↓↓↓

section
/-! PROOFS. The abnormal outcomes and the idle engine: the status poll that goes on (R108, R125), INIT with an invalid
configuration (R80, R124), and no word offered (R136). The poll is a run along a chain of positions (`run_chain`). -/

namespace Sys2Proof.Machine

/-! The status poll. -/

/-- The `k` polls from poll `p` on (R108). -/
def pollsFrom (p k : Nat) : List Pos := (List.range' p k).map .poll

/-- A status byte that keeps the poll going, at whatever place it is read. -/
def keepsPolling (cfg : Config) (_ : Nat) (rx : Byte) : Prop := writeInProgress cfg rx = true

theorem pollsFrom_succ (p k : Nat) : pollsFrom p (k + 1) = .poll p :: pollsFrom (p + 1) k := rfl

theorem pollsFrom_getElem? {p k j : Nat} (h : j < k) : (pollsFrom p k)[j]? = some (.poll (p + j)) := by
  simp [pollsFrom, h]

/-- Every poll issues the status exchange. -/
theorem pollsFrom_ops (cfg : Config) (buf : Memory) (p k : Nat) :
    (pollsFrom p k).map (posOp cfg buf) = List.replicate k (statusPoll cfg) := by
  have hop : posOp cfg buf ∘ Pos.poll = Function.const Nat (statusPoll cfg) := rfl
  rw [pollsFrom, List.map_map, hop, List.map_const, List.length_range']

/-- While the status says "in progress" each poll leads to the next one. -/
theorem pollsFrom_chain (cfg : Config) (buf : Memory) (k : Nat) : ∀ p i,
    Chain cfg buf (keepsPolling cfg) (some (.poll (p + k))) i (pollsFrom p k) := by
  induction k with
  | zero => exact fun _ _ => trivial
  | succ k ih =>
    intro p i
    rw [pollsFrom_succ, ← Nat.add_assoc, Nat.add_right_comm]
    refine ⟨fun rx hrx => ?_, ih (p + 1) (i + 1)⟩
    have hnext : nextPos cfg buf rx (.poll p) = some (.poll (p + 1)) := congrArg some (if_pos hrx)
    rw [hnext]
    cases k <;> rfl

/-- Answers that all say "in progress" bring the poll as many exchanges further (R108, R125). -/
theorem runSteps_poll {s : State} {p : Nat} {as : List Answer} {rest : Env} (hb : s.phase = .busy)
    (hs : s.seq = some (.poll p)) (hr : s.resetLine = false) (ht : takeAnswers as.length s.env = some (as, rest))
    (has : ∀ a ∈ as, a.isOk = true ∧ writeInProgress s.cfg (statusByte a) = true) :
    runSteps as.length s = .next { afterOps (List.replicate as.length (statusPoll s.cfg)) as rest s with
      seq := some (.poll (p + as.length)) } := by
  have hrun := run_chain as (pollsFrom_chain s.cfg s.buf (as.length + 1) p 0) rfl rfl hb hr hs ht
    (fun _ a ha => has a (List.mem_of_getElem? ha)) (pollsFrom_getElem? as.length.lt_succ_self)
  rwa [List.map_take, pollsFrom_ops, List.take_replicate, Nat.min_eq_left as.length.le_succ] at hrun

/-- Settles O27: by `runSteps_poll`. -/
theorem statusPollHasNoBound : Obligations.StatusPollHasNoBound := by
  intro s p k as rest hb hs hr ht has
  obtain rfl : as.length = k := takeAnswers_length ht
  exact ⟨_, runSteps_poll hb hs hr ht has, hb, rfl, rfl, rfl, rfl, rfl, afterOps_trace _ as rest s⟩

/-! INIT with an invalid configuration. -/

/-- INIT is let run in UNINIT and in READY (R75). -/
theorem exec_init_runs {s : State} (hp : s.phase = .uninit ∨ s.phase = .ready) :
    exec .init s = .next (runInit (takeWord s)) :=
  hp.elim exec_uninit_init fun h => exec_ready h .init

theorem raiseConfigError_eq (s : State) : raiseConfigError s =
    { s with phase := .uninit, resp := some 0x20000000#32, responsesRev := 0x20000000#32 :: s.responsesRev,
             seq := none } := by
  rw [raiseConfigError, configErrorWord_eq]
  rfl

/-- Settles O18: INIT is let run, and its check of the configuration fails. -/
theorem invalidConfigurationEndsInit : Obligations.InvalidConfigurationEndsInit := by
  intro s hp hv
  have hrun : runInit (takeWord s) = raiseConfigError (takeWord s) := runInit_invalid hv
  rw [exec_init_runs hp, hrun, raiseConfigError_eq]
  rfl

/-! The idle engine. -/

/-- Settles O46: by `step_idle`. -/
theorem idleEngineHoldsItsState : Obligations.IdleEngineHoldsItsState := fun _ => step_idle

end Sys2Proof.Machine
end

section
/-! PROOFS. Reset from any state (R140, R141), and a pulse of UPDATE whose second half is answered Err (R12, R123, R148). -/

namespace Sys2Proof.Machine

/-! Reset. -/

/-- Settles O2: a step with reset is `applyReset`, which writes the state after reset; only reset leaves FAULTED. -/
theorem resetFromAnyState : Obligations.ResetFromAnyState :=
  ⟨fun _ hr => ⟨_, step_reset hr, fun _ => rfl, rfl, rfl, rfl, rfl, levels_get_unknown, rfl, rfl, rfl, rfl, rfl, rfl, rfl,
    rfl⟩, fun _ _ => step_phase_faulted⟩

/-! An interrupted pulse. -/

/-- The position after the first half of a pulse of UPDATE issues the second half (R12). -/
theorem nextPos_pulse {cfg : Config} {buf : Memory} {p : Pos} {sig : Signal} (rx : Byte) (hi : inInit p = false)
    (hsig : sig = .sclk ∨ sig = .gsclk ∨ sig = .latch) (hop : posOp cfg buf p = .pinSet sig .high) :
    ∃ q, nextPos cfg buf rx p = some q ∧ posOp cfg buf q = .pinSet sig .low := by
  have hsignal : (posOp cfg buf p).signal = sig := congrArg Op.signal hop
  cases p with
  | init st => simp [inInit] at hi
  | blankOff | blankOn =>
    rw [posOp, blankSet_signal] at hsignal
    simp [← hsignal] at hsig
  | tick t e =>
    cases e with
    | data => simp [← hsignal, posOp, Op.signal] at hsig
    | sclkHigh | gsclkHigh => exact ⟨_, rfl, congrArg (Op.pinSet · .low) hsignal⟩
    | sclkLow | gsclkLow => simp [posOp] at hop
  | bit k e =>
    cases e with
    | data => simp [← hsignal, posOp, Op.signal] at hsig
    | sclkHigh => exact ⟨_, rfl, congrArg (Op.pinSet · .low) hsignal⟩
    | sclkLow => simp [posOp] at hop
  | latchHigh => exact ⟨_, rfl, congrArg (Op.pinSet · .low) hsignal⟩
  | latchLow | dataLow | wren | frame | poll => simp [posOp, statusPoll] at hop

↑↑↑

**ASSIGNMENT:** Where does "keepsPolling" appear in the records above? Copy every line that has it.

**WRITTEN ANSWER:**
def keepsPolling (cfg : Config) (_ : Nat) (rx : Byte) : Prop := writeInProgress cfg rx = true
    Chain cfg buf (keepsPolling cfg) (some (.poll (p + k))) i (pollsFrom p k) := by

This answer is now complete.